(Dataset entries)
@[simp] theorem State.bump_pending (s : State) (i j n : Nat) : (s.bump i j n).pending = s.pending := by unfold State.bump; cases alwaysOf i <;> cases fullOf i j <;> simp
@[simp] theorem State.bump_free (s : State) (i j n : Nat) : (s.bump i j n).free = s.free := by unfold State.bump; cases alwaysOf i <;> cases fullOf i j <;> simp
@[simp] theorem State.bump_code (s : State) (i j n : Nat) : (s.bump i j n).code = s.code := by unfold State.bump; cases alwaysOf i <;> cases fullOf i j <;> simp
@[simp] theorem State.bump_time (s : State) (i j n : Nat) : (s.bump i j n).time = s.time := by unfold State.bump; cases alwaysOf i <;> cases fullOf i j <;> simp
@[simp] theorem State.bump_dram (s : State) (i j n : Nat) : (s.bump i j n).dram = s.dram := by unfold State.bump; cases alwaysOf i <;> cases fullOf i j <;> simp
@[simp] theorem State.bump_cells (s : State) (i j n : Nat) : (s.bump i j n).cells = s.cells := by unfold State.bump; cases alwaysOf i <;> cases fullOf i j <;> simp
@[simp] theorem State.bump_partitions (s : State) (i j n : Nat) : (s.bump i j n).partitions = s.partitions := by unfold State.bump; cases alwaysOf i <;> cases fullOf i j <;> simp
@[simp] theorem State.bump_contexts (s : State) (i j n : Nat) : (s.bump i j n).contexts = s.contexts := by unfold State.bump; cases alwaysOf i <;> cases fullOf i j <;> simp
@[simp] theorem State.bump_quarters (s : State) (i j n : Nat) : (s.bump i j n).quarters = s.quarters := by unfold State.bump; cases alwaysOf i <;> cases fullOf i j <;> simp
@[simp] theorem State.bump_migration (s : State) (i j n : Nat) : (s.bump i j n).migration = s.migration := by unfold State.bump; cases alwaysOf i <;> cases fullOf i j <;> simp
@[simp] theorem State.bump_images (s : State) (i j n : Nat) : (s.bump i j n).images = s.images := by unfold State.bump; cases alwaysOf i <;> cases fullOf i j <;> simp
@[simp] theorem State.bump_nextImage (s : State) (i j n : Nat) : (s.bump i j n).nextImage = s.nextImage := by unfold State.bump; cases alwaysOf i <;> cases fullOf i j <;> simp
@[simp] theorem State.bump_launches (s : State) (i j n : Nat) : (s.bump i j n).launches = s.launches := by unfold State.bump; cases alwaysOf i <;> cases fullOf i j <;> simp
@[simp] theorem State.bump_nextLaunch (s : State) (i j n : Nat) : (s.bump i j n).nextLaunch = s.nextLaunch := by unfold State.bump; cases alwaysOf i <;> cases fullOf i j <;> simp
@[simp] theorem State.bump_nextOrder (s : State) (i j n : Nat) : (s.bump i j n).nextOrder = s.nextOrder := by unfold State.bump; cases alwaysOf i <;> cases fullOf i j <;> simp
@[simp] theorem State.bump_queues (s : State) (i j n : Nat) : (s.bump i j n).queues = s.queues := by unfold State.bump; cases alwaysOf i <;> cases fullOf i j <;> simp
@[simp] theorem State.bump_admin (s : State) (i j n : Nat) : (s.bump i j n).admin = s.admin := by unfold State.bump; cases alwaysOf i <;> cases fullOf i j <;> simp
@[simp] theorem State.bump_hostOut (s : State) (i j n : Nat) : (s.bump i j n).hostOut = s.hostOut := by unfold State.bump; cases alwaysOf i <;> cases fullOf i j <;> simp
@[simp] theorem State.bump_host (s : State) (i j n : Nat) : (s.bump i j n).host = s.host := by unfold State.bump; cases alwaysOf i <;> cases fullOf i j <;> simp
@[simp] theorem State.bump_regions (s : State) (i j n : Nat) : (s.bump i j n).regions = s.regions := by unfold State.bump; cases alwaysOf i <;> cases fullOf i j <;> simp
@[simp] theorem State.bump_streamErr (s : State) (i j n : Nat) : (s.bump i j n).streamErr = s.streamErr := by unfold State.bump; cases alwaysOf i <;> cases fullOf i j <;> simp
@[simp] theorem State.bump_tlbs (s : State) (i j n : Nat) : (s.bump i j n).tlbs = s.tlbs := by unfold State.bump; cases alwaysOf i <;> cases fullOf i j <;> simp
@[simp] theorem State.bump_walks (s : State) (i j n : Nat) : (s.bump i j n).walks = s.walks := by unfold State.bump; cases alwaysOf i <;> cases fullOf i j <;> simp
@[simp] theorem State.bump_walkCaches (s : State) (i j n : Nat) : (s.bump i j n).walkCaches = s.walkCaches := by unfold State.bump; cases alwaysOf i <;> cases fullOf i j <;> simp
@[simp] theorem State.bump_collectors (s : State) (i j n : Nat) : (s.bump i j n).collectors = s.collectors := by unfold State.bump; cases alwaysOf i <;> cases fullOf i j <;> simp
@[simp] theorem State.bump_drains (s : State) (i j n : Nat) : (s.bump i j n).drains = s.drains := by unfold State.bump; cases alwaysOf i <;> cases fullOf i j <;> simp
@[simp] theorem State.bump_nextDrain (s : State) (i j n : Nat) : (s.bump i j n).nextDrain = s.nextDrain := by unfold State.bump; cases alwaysOf i <;> cases fullOf i j <;> simp
@[simp] theorem State.bump_groups (s : State) (i j n : Nat) : (s.bump i j n).groups = s.groups := by unfold State.bump; cases alwaysOf i <;> cases fullOf i j <;> simp
@[simp] theorem State.bump_nextHandle (s : State) (i j n : Nat) : (s.bump i j n).nextHandle = s.nextHandle := by unfold State.bump; cases alwaysOf i <;> cases fullOf i j <;> simp
@[simp] theorem State.bump_tables (s : State) (i j n : Nat) : (s.bump i j n).tables = s.tables := by unfold State.bump; cases alwaysOf i <;> cases fullOf i j <;> simp
@[simp] theorem State.bump_foragers (s : State) (i j n : Nat) : (s.bump i j n).foragers = s.foragers := by unfold State.bump; cases alwaysOf i <;> cases fullOf i j <;> simp
@[simp] theorem State.bump_works (s : State) (i j n : Nat) : (s.bump i j n).works = s.works := by unfold State.bump; cases alwaysOf i <;> cases fullOf i j <;> simp
@[simp] theorem State.bump_nextWork (s : State) (i j n : Nat) : (s.bump i j n).nextWork = s.nextWork := by unfold State.bump; cases alwaysOf i <;> cases fullOf i j <;> simp
@[simp] theorem State.bump_staged (s : State) (i j n : Nat) : (s.bump i j n).staged = s.staged := by unfold State.bump; cases alwaysOf i <;> cases fullOf i j <;> simp
@[simp] theorem State.bump_patches (s : State) (i j n : Nat) : (s.bump i j n).patches = s.patches := by unfold State.bump; cases alwaysOf i <;> cases fullOf i j <;> simp
@[simp] theorem State.bump_committed (s : State) (i j n : Nat) : (s.bump i j n).committed = s.committed := by unfold State.bump; cases alwaysOf i <;> cases fullOf i j <;> simp
@[simp] theorem State.bump_returns (s : State) (i j n : Nat) : (s.bump i j n).returns = s.returns := by unfold State.bump; cases alwaysOf i <;> cases fullOf i j <;> simp
@[simp] theorem State.bump_nextReturn (s : State) (i j n : Nat) : (s.bump i j n).nextReturn = s.nextReturn := by unfold State.bump; cases alwaysOf i <;> cases fullOf i j <;> simp
@[simp] theorem State.bump_fanStages (s : State) (i j n : Nat) : (s.bump i j n).fanStages = s.fanStages := by unfold State.bump; cases alwaysOf i <;> cases fullOf i j <;> simp
@[simp] theorem State.bump_earlyReqs (s : State) (i j n : Nat) : (s.bump i j n).earlyReqs = s.earlyReqs := by unfold State.bump; cases alwaysOf i <;> cases fullOf i j <;> simp
@[simp] theorem State.bump_spanWait (s : State) (i j n : Nat) : (s.bump i j n).spanWait = s.spanWait := by unfold State.bump; cases alwaysOf i <;> cases fullOf i j <;> simp
@[simp] theorem State.bump_spanPort (s : State) (i j n : Nat) : (s.bump i j n).spanPort = s.spanPort := by unfold State.bump; cases alwaysOf i <;> cases fullOf i j <;> simp
@[simp] theorem State.bump_fanned (s : State) (i j n : Nat) : (s.bump i j n).fanned = s.fanned := by unfold State.bump; cases alwaysOf i <;> cases fullOf i j <;> simp
@[simp] theorem State.bump_windows (s : State) (i j n : Nat) : (s.bump i j n).windows = s.windows := by unfold State.bump; cases alwaysOf i <;> cases fullOf i j <;> simp
@[simp] theorem State.bump_keyFails (s : State) (i j n : Nat) : (s.bump i j n).keyFails = s.keyFails := by unfold State.bump; cases alwaysOf i <;> cases fullOf i j <;> simp
@[simp] theorem State.bump_imports (s : State) (i j n : Nat) : (s.bump i j n).imports = s.imports := by unfold State.bump; cases alwaysOf i <;> cases fullOf i j <;> simp
@[simp] theorem State.bump_probes (s : State) (i j n : Nat) : (s.bump i j n).probes = s.probes := by unfold State.bump; cases alwaysOf i <;> cases fullOf i j <;> simp
@[simp] theorem State.bump_nextTag (s : State) (i j n : Nat) : (s.bump i j n).nextTag = s.nextTag := by unfold State.bump; cases alwaysOf i <;> cases fullOf i j <;> simp
@[simp] theorem State.bump_winReqs (s : State) (i j n : Nat) : (s.bump i j n).winReqs = s.winReqs := by unfold State.bump; cases alwaysOf i <;> cases fullOf i j <;> simp
@[simp] theorem State.bump_fabricOut (s : State) (i j n : Nat) : (s.bump i j n).fabricOut = s.fabricOut := by unfold State.bump; cases alwaysOf i <;> cases fullOf i j <;> simp
@[simp] theorem State.bump_wagglesOut (s : State) (i j n : Nat) : (s.bump i j n).wagglesOut = s.wagglesOut := by unfold State.bump; cases alwaysOf i <;> cases fullOf i j <;> simp
@[simp] theorem State.bump_waggleSeq (s : State) (i j n : Nat) : (s.bump i j n).waggleSeq = s.waggleSeq := by unfold State.bump; cases alwaysOf i <;> cases fullOf i j <;> simp
@[simp] theorem State.bump_waggleAt (s : State) (i j n : Nat) : (s.bump i j n).waggleAt = s.waggleAt := by unfold State.bump; cases alwaysOf i <;> cases fullOf i j <;> simp
@[simp] theorem State.bump_ports (s : State) (i j n : Nat) : (s.bump i j n).ports = s.ports := by unfold State.bump; cases alwaysOf i <;> cases fullOf i j <;> simp
@[simp] theorem State.bump_wire (s : State) (i j n : Nat) : (s.bump i j n).wire = s.wire := by unfold State.bump; cases alwaysOf i <;> cases fullOf i j <;> simp
@[simp] theorem State.bump_delivered (s : State) (i j n : Nat) : (s.bump i j n).delivered = s.delivered := by unfold State.bump; cases alwaysOf i <;> cases fullOf i j <;> simp
@[simp] theorem State.bump_filter (s : State) (i j n : Nat) : (s.bump i j n).filter = s.filter := by unfold State.bump; cases alwaysOf i <;> cases fullOf i j <;> simp
@[simp] theorem State.bump_qps (s : State) (i j n : Nat) : (s.bump i j n).qps = s.qps := by unfold State.bump; cases alwaysOf i <;> cases fullOf i j <;> simp
@[simp] theorem State.bump_ethOut (s : State) (i j n : Nat) : (s.bump i j n).ethOut = s.ethOut := by unfold State.bump; cases alwaysOf i <;> cases fullOf i j <;> simp
@[simp] theorem State.bump_keyGens (s : State) (i j n : Nat) : (s.bump i j n).keyGens = s.keyGens := by unfold State.bump; cases alwaysOf i <;> cases fullOf i j <;> simp
@[simp] theorem State.bump_tasters (s : State) (i j n : Nat) : (s.bump i j n).tasters = s.tasters := by unfold State.bump; cases alwaysOf i <;> cases fullOf i j <;> simp
@[simp] theorem State.bump_nextTaster (s : State) (i j n : Nat) : (s.bump i j n).nextTaster = s.nextTaster := by unfold State.bump; cases alwaysOf i <;> cases fullOf i j <;> simp
@[simp] theorem State.bump_health (s : State) (i j n : Nat) : (s.bump i j n).health = s.health := by unfold State.bump; cases alwaysOf i <;> cases fullOf i j <;> simp
@[simp] theorem State.bump_replicas (s : State) (i j n : Nat) : (s.bump i j n).replicas = s.replicas := by unfold State.bump; cases alwaysOf i <;> cases fullOf i j <;> simp
@[simp] theorem State.bump_power (s : State) (i j n : Nat) : (s.bump i j n).power = s.power := by unfold State.bump; cases alwaysOf i <;> cases fullOf i j <;> simp
@[simp] theorem State.bump_manager (s : State) (i j n : Nat) : (s.bump i j n).manager = s.manager := by unfold State.bump; cases alwaysOf i <;> cases fullOf i j <;> simp
@[simp] theorem State.bump_therms (s : State) (i j n : Nat) : (s.bump i j n).therms = s.therms := by unfold State.bump; cases alwaysOf i <;> cases fullOf i j <;> simp
@[simp] theorem State.bump_channels (s : State) (i j n : Nat) : (s.bump i j n).channels = s.channels := by unfold State.bump; cases alwaysOf i <;> cases fullOf i j <;> simp
@[simp] theorem State.bump_rowActs (s : State) (i j n : Nat) : (s.bump i j n).rowActs = s.rowActs := by unfold State.bump; cases alwaysOf i <;> cases fullOf i j <;> simp
@[simp] theorem State.bump_damage (s : State) (i j n : Nat) : (s.bump i j n).damage = s.damage := by unfold State.bump; cases alwaysOf i <;> cases fullOf i j <;> simp
@[simp] theorem State.bump_fixups (s : State) (i j n : Nat) : (s.bump i j n).fixups = s.fixups := by unfold State.bump; cases alwaysOf i <;> cases fullOf i j <;> simp
@[simp] theorem State.bump_struck (s : State) (i j n : Nat) : (s.bump i j n).struck = s.struck := by unfold State.bump; cases alwaysOf i <;> cases fullOf i j <;> simp
@[simp] theorem State.bump_memLog (s : State) (i j n : Nat) : (s.bump i j n).memLog = s.memLog := by unfold State.bump; cases alwaysOf i <;> cases fullOf i j <;> simp
@[simp] theorem State.bump_tracer (s : State) (i j n : Nat) : (s.bump i j n).tracer = s.tracer := by unfold State.bump; cases alwaysOf i <;> cases fullOf i j <;> simp
@[simp] theorem State.bump_keeper (s : State) (i j n : Nat) : (s.bump i j n).keeper = s.keeper := by unfold State.bump; cases alwaysOf i <;> cases fullOf i j <;> simp
@[simp] theorem State.bump_boot (s : State) (i j n : Nat) : (s.bump i j n).boot = s.boot := by unfold State.bump; cases alwaysOf i <;> cases fullOf i j <;> simp
@[simp] theorem State.bump_log (s : State) (i j n : Nat) : (s.bump i j n).log = s.log := by unfold State.bump; cases alwaysOf i <;> cases fullOf i j <;> simp
@[simp] theorem State.bump_fieldOut (s : State) (i j n : Nat) : (s.bump i j n).fieldOut = s.fieldOut := by unfold State.bump; cases alwaysOf i <;> cases fullOf i j <;> simp
@[simp] theorem State.bump_keeperUp (s : State) (i j n : Nat) : (s.bump i j n).keeperUp = s.keeperUp := by unfold State.bump; cases alwaysOf i <;> cases fullOf i j <;> simp
@[simp] theorem State.bump_fieldUsable (s : State) (i j n : Nat) : (s.bump i j n).fieldUsable = s.fieldUsable := by unfold State.bump; cases alwaysOf i <;> cases fullOf i j <;> simp
@[simp] theorem State.bump_refclk (s : State) (i j n : Nat) : (s.bump i j n).refclk = s.refclk := by unfold State.bump; cases alwaysOf i <;> cases fullOf i j <;> simp
@[simp] theorem State.bump_blobs (s : State) (i j n : Nat) : (s.bump i j n).blobs = s.blobs := by unfold State.bump; cases alwaysOf i <;> cases fullOf i j <;> simp
@[simp] theorem State.bump_quarantined (s : State) (i j n : Nat) : (s.bump i j n).quarantined = s.quarantined := by unfold State.bump; cases alwaysOf i <;> cases fullOf i j <;> simp
@[simp] theorem State.bump_rsvWrites (s : State) (i j n : Nat) : (s.bump i j n).rsvWrites = s.rsvWrites := by unfold State.bump; cases alwaysOf i <;> cases fullOf i j <;> simp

- [WHAT YOU HAVE TO DO]:
What you return should be exactly the lines above, starting at the one with "theorem State.bump_fieldUsable (s" and ending at the one with "theorem State.bump_refclk (s", and nothing else.

- [EXERCISE OUTPUT]:
@[simp] theorem State.bump_fieldUsable (s : State) (i j n : Nat) : (s.bump i j n).fieldUsable = s.fieldUsable := by unfold State.bump; cases alwaysOf i <;> cases fullOf i j <;> simp
@[simp] theorem State.bump_refclk (s : State) (i j n : Nat) : (s.bump i j n).refclk = s.refclk := by unfold State.bump; cases alwaysOf i <;> cases fullOf i j <;> simp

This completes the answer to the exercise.